Anatomy of a Giver
American Christians are the nation's most generous givers, but we aren't exactly sacrificing.
by Tim Stafford | posted 5/19/1997 12:00AM
Ask people their opinions and they will freely give them. Ask about money and you will get a more guarded response. Many Americans are downright secretive about what they do with their money. That secretiveness itself suggests that uncomfortable truths may be discovered by following the money.
Jesus thought so. He assessed people's lives less by what they said ("Why do you call me 'Lord, Lord' and do not do what I say?") than by how they responded to him and, in particular, by how they handled money. ("One thing you lack. Go, sell everything you have and give to the poor, and you will have treasure in heaven. Then come, follow me.") "Where your treasure is, there your heart will be also," Jesus predicted.
That is why I have been studying financial data—to try to listen to money talk about what kind of people we are. Particularly, I have tried to consider how Americans give money away. Charitable giving is as close as we can get to truly free financial behavior. You are not obligated to give (and lots of people don't). You aren't buying anything you need, like food or transportation or housing, or even anything you enjoy, like vacations or premium cable channels. You get nothing out of giving except the satisfaction of your soul. And so, giving shows something about a person's soul.
Rich Americans
I grew up with a mythology of American small-town life that included "the rich banker." In my child's mind, society was composed of scatterings of poor folks (usually across the tracks), a wide band of hard-working ordinary people, and a very few unusual individuals who were rich. The rich were different from you and me: they lived in a nicer house, wore better clothes, and most of all, didn't have to worry about the price of things.
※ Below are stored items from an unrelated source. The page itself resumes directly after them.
-- ==== Sys2Proof/Machine/Meter.lean ====
section
/-!
DEFINITION. Meters (R188–R190), their commands, and flow-attributed counters (R193).
-/
namespace Sys2Proof.Machine

/-! Meter parameters (R188). -/

def mCir (r : Bytes) : Nat := fld r 0 4
def mPir (r : Bytes) : Nat := fld r 4 4
def mCbs (r : Bytes) : Nat := fld r 8 3
def mPbs (r : Bytes) : Nat := fld r 11 3
def mEnable (r : Bytes) : Bool := bit (fld r 14 1) 0
def mAware (r : Bytes) : Bool := bit (fld r 14 1) 1
def mYellow (r : Bytes) : Nat := bits (fld r 14 1) 2 2
def mRed (r : Bytes) : Bool := bit (fld r 14 1) 4

/-- Token units of one byte. -/
def meterUnit : Nat := 8000000

def getMeter (k : Nat) (s : State) : Meter := tget {} s.svc.meter k

def setMeter2 (k : Nat) (m : Meter) (s : State) : State := setSvc { s.svc with meter := tset {} s.svc.meter k m } s

/-- Both buckets refilled up to now: CIR and PIR in kb/s are units per ns (R188). -/
def Meter.refill (m : Meter) (now : Nat) : Meter :=
  let dt := now - m.at_
  { m with c := min (mCbs m.record * meterUnit) (m.c + mCir m.record * dt)
           p := min (mPbs m.record * meterUnit) (m.p + mPir m.record * dt)
           at_ := now }

/-- A record's encodings and ranges (R188). YELLOW 3 is not defined (log 37). -/
def meterCheck (b : Bytes) : Nat :=
  if fld b 14 1 / 32 ≠ 0 ∨ mYellow b = 3 ∨ fld b 15 1 ≠ 0 then stINVALID
  else if mCir b = 0 ∨ mPir b < mCir b ∨ mCbs b < 64 ∨ mPbs b < 64 then stRANGE else stOK

/-- The meters of the first three sets (R188). -/
def meterExists (k : Nat) : Bool := decide (k < 131072 + 4096)

def meterSetCheck (_ : State) (k : Nat) (b : Bytes) : Nat :=
  if meterCheck b = stINVALID then stINVALID else if meterExists k then meterCheck b else stRANGE

/-- A write fills both buckets (R188). -/
def meterSetApply (k : Nat) (b : Bytes) (s : State) : State :=
  setMeter2 k { record := b, c := mCbs b * meterUnit, p := mPbs b * meterUnit, at_ := s.time.free } s

/-- METER_SET (0x0510). -/
def execMeterSet (r : YcpReq) (s : State) : Host.Outcome State Fault Refusal :=
  ycp 0x0510 r (formL (fun _ => 16) meterSetCheck meterSetApply) s

def flowMeterRec (n : Nat) (s : State) : Bytes :=
  if tget 0 s.svc.flowMeterBad n != 0 then zeros 16 else tget (zeros 16) s.svc.flowMeter n

def flowMeterCheck (_ : State) (k : Nat) (b : Bytes) : Nat :=
  if meterCheck b = stINVALID then stINVALID else if 1 ≤ k ∧ k ≤ 15 then meterCheck b else stRANGE

def flowMeterApply (k : Nat) (b : Bytes) (s : State) : State :=
  setSvc { s.svc with flowMeter := tset (zeros 16) s.svc.flowMeter k b, flowMeterBad := tdel s.svc.flowMeterBad k } s

/-- FLOW_METER_PROFILE_SET (0x0511). -/
def execFlowMeterProfileSet (r : YcpReq) (s : State) : Host.Outcome State Fault Refusal :=
  ycp 0x0511 r (formL (fun _ => 16) flowMeterCheck flowMeterApply) s

/-! A packet at a meter (R189). -/

/-- The colour of a packet of `len` bytes, in any unit: 0 green, 1 yellow, 2 red (RFC 2698). -/
def colourOf (aware : Bool) (pre c p len : Nat) : Nat :=
  let pre := if aware then pre else 0
  if pre = 2 ∨ p < len then 2 else if pre = 1 ∨ c < len then 1 else 0

/-- What a meter does to a colour: drop, and mark (R188). -/
def meterDrops (r : Bytes) (col : Nat) : Bool := (col == 1 && mYellow r == 2) || (col == 2 && !mRed r)
def meterMarks (r : Bytes) (col : Nat) : Bool := (col == 1 && mYellow r == 1) || (col == 2 && mRed r)

/-- What the meters decide for a packet. -/
structure MeterRes where
  colour : Nat := 0
  drop : Bool := false
  mark : Bool := false
  /-- Debits in bytes: meter key, committed, peak. -/
  debits : List (Nat × Nat × Nat) := []
  /-- Colour counters: meter key and colour. -/
  colours : List (Nat × Nat) := []
  /-- METER_STATE of the flow after the packet. -/
  flowState : Nat := 0
  deriving DecidableEq, Repr

/-- A packet at one meter of the first three sets (R189); a meter that is not enabled, or failed parity, passes it (R197). -/
def atMeter (len : Nat) (s : State) (k : Nat) (x : MeterRes) : MeterRes :=
  let m := getMeter k s
  if x.drop || m.bad || !mEnable m.record then x
  else
    let m := m.refill s.time.free
    let col := colourOf (mAware m.record) x.colour m.c m.p (len * meterUnit)
    { x with colour := max x.colour col, drop := meterDrops m.record col, mark := x.mark || meterMarks m.record col,
             debits := if col = 2 then x.debits else x.debits ++ [(k, if col = 0 then len else 0, len)],
             colours := x.colours ++ [(k, col)] }

/-- METER_STATE refilled up to now: `last` is LAST_SEEN before the packet (R190; whole bytes, log 37). -/
def flowRefill (r : Bytes) (st last : Nat) (s : State) : Nat × Nat :=
  let ms := idleMs (msNow s) last
  let ns := if ms < 4 then 1024 * ((s.time.free / 1024 + 4096 - bits st 48 12) % 4096) else ms * 1000000
  (min (mCbs r) (bits st 0 24 + mCir r * ns / meterUnit), min (mPbs r) (bits st 24 24 + mPir r * ns / meterUnit))

/-- A packet at its flow meter (R189, R190). -/
def atFlowMeter (len st last : Nat) (s : State) (x : MeterRes) : MeterRes :=
  let n := bits st 60 4
  let r := flowMeterRec n s
  if n = 0 ∨ !mEnable r then { x with flowState := st }
  else
    let (c, p) := flowRefill r st last s
    let col := colourOf (mAware r) x.colour c p len
    let c := if col = 0 then c - len else c
    let p := if col = 2 then p else p - len
    { x with colour := max x.colour col, drop := meterDrops r col, mark := x.mark || meterMarks r col,
             flowState := c + p * 2 ^ 24 + (s.time.free / 1024 % 4096) * 2 ^ 48 + n * 2 ^ 60 }

/-- The meters of a packet in order: flow, rule, subscriber, service (R189). -/
def meterPass (len : Nat) (flow : Option (Nat × Nat)) (rule sub : Option Nat) (service : Nat) (s : State) : MeterRes :=
  let x : MeterRes := {}
  let x := match flow with
    | some (st, last) => atFlowMeter len st last s x
    | none => x
  let x := match rule with
    | some m => atMeter len s m x
    | none => x
  let x := match sub with
    | some m => atMeter len s (65536 + m) x
    | none => x
  atMeter len s (131072 + service) x

/-- A debit of a meter. -/
def debitMeter (k c p : Nat) (s : State) : State :=
  let m := (getMeter k s).refill s.time.free
  setMeter2 k { m with c := m.c - c * meterUnit, p := m.p - p * meterUnit } s

/-- METER_CREDIT undone: the credit clamps at the burst sizes in force (R126). -/
def creditMeter (k c p : Nat) (s : State) : State :=
  let m := (getMeter k s).refill s.time.free
  setMeter2 k { m with c := min (m.c + c * meterUnit) (mCbs m.record * meterUnit),
                       p := min (m.p + p * meterUnit) (mPbs m.record * meterUnit) } s

/-- The colour counters of a packet advance (R122, R189). -/
def countColours (len : Nat) (l : List (Nat × Nat)) (s : State) : State :=
  forEach l (fun x s =>
    match x.2 with
    | 0 => addCtr .METER_GREEN_BYTES x.1 len (bump .METER_GREEN_PKTS x.1 s)
    | 1 => addCtr .METER_YELLOW_BYTES x.1 len (bump .METER_YELLOW_PKTS x.1 s)
    | _ => addCtr .METER_RED_BYTES x.1 len (bump .METER_RED_PKTS x.1 s)) s

/-! Flow-attributed counters (R193). -/

def accGet (id : Nat) (s : State) : Int × Int := tget (0, 0) s.svc.acc id

/-- COUNT_ADD and its undo: the on-die accumulator (R193). -/
def accAdd (id : Nat) (p b : Int) (s : State) : State :=
  let a := accGet id s
  setSvc { s.svc with acc := tset (0, 0) s.svc.acc id (a.1 + p, a.2 + b) } s

def ctrPairAddr (id : Nat) : Nat := baseTELEMETRY + 16 * id

/-- A counter with its accumulator added. -/
def pairValue (id : Nat) (s : State) : Nat × Nat :=
  let b := hbmPeek (ctrPairAddr id) 16 s
  let a := accGet id s
  ((((fld b 0 8 : Nat) : Int) + a.1) % 2 ^ 64 |>.toNat, (((fld b 8 8 : Nat) : Int) + a.2) % 2 ^ 64 |>.toNat)

/-- Counts of an uncorrectable line are lost (R197). -/
def mendPair (id : Nat) (s : State) : State :=
  if spanUe (ctrPairAddr id) 16 s then raise 51 id 0 (hbmWrite 5 (ctrPairAddr id / 64 * 64) (zeros 64) s) else s

/-- One accumulator folded into HBM (R193). -/
def foldOne (id : Nat) (s : State) : State :=
  let s := mendPair id s
  let (p, b) := pairValue id s
  setSvc { s.svc with acc := tdel s.svc.acc id } (hbmStore (ctrPairAddr id) (leBytes 8 p ++ leBytes 8 b) s)

/-- COUNTER_FOLD: every accumulator is folded into HBM, 2 lines for 4 counters (R193). -/
def execCounterFold (s : State) : Host.Outcome State Fault Refusal :=
  .next <|
    let ids := s.svc.acc.map (·.1)
    let lines := (ids.map fun i => ctrPairAddr i / 64).eraseDups
    let s := forEach ids foldOne s
    forEach lines (fun l s => atomicReq 5 (64 * l) 64 s) s

/-- The lines of the counters `first` to `first + n - 1` read: each is a line operation, and a bad one loses its counts (R165, R197). -/
def readPairs (first n : Nat) (s : State) : State :=
  let ids := (List.range n).map (first + ·)
  forEach ((ids.map fun i => ctrPairAddr i / 64).eraseDups) (fun l s => spanReq 5 false (64 * l) 64 s) (forEach ids mendPair s)

/-- Counter pairs as SVC_COUNTER_READ answers them. -/
def pairRecord (s : State) (k : Nat) : Bytes := leBytes 8 (pairValue k s).1 ++ leBytes 8 (pairValue k s).2

/-- SVC_COUNTER_READ: the HBM value plus the accumulator (R193, R412). The counts of a bad line are lost before it answers. -/
def svcCounterReadH : YHandler := fun r b rm s =>
  let x := formS 1048576 16 pairRecord r b rm s
  if x.status ≠ stOK then x
  else formS 1048576 16 pairRecord r b rm (readPairs (fld b 0 4) (fld x.body 0 4) s)

/-- SVC_COUNTER_READ (0x0D10). -/
def execSvcCounterRead (r : YcpReq) (s : State) : Host.Outcome State Fault Refusal := ycp 0x0D10 r svcCounterReadH s

end Sys2Proof.Machine
end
As a child I understood that there were good rich people and bad rich people, and the difference was generosity. I never knew whether a neighboring carpenter or a farmer was particularly charitable. With ordinary people, generosity or stinginess didn't stand out much. Yet people talked about generous rich people with respect and appreciation. Stingy and grasping rich people, however, like Old Man Potter in It's a Wonderful Life, were scorned.
Guess what? We have become the rich bankers. Compared to most of the rest of the world, ordinary Americans have an abundance. Compared to our own grandparents, we are rich. Sylvia and John Ronsvalle, who have spent years studying church finances, compute that the average American today earns almost four times what the average American earned in 1921, after adjusting for inflation and taxes. Real incomes have nearly doubled just since the late 1950s. Today's ordinary middle-class citizens live like the rich banker in their grandparents' town. We wear better clothes. We own bigger houses (with more closets to put things in). We eat out at restaurants.
How generous are we with our new riches? By comparison with other nations, Americans are very generous. "Total giving to charitable organizations of all kinds, both in absolute figures and as a proportion of income, is higher in the United States than in virtually any other advanced industrial society," writes Robert Wuthnow in God and Mammon in America. (The only possible exception is Israel.)
We have been generous because of our riches, no doubt, but also because of our unique American approach to giving. American colonists reacted against the European system of involuntary tithes. They proposed something new: that churches and charitable institutions be sustained entirely by voluntary gifts. This perilous approach has produced uniquely strong charitable institutions, and a peculiar charitable instinct. It is doubtful that a middle-class European, concerned about health care, would think to respond by giving a donation to a hospital. In America, voluntary giving has long been a major alternative to government action, supporting, for example, some of our best universities and hospitals. We have a thriving independent sector in education, health care, social welfare, the arts, environmental causes, and, of course, in religion.